Watchdog group: Chicago's TIF 'shell game' proves reform, probe required
A fiasco involving Chicago officials and the funneling of tax increment financing (TIF) district money away from where it was intended is proof that reforms and even an investigation are needed, the president of the Better Government Association (BGA) contends.
Crain’s Chicago Business and the BGA conducted an investigation into Chicago’s TIF program that showed $55 million was diverted to fund Navy Pier renovations rather than going to construction of a hotel near McCormick Place.
“Time and time again we’re finding the lack of oversight leads to a cavalier expenditure of taxpayer revenue,” Cook County Clerk David Orr said, according to the BGA. “Transparency is at the heart of the matter. If the city handled its transparency issues in a fundamental way neither aldermen nor investigative journalists would be calling.”
The city had originally agreed that the $55 million would be used by the Metropolitan Pier and Exposition Authority (known as McPier) for acquisition and construction, including tyhe hotel near McCormick Place.

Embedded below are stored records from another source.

-- ==== Sys2Proof/Machine/Core.lean ====
section
/-! DEFINITION. The machine behind the host's interface. -/

def Sys2Proof.core : Host.Core :=
  { State := Sys2Proof.Machine.State, Fault := Sys2Proof.Machine.Fault,
    Refusal := Sys2Proof.Machine.Refusal, step := Sys2Proof.Machine.step,
    reset := Sys2Proof.Machine.State.reset }
end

Later, the same amount was given to Navy Pier, which draws 9 million visitors a year and provides jobs for hundreds of people.
“The public deserves to debate how tax dollars are used, and that discussion would be most productive during the budgetary process so priorities can be set for the city as a whole,” Orr said, according to the BGA.
According to officials, the hotel project ended up not needing the money, so it was moved to Navy Pier.
The BGA is calling for an investigation by Chicago's inspector general and also reprimanded aldermen who say they were conned into agreeing to the TIF money diversion, arguing that they need to do their homework before casting votes.
It also suggested trying to get the $55 million back from Navy Pier, instituting more transparency from the City Council on TIF projects as well as any other new projects, and calling a hearing utilizing experts who can tell the council how to prevent this from happening again.
"Officials at City Hall and McPier, the agency that controls the McCormick Place complex, refused to answer our questions while we were researching the story, but now they’re claiming the TIF money the City Council approved for the hotel project didn’t actually end up at Navy Pier," the BGA said on its website. "At best that’s disingenuous accounting gimmickry. McPier earmarked several hundred million dollars, including the city’s TIF money, for a mega-development that included the new hotel. The pot was big enough to build the hotel without the TIF dollars, so $55 million was transferred to the underfunded Navy Pier construction account without public disclosure."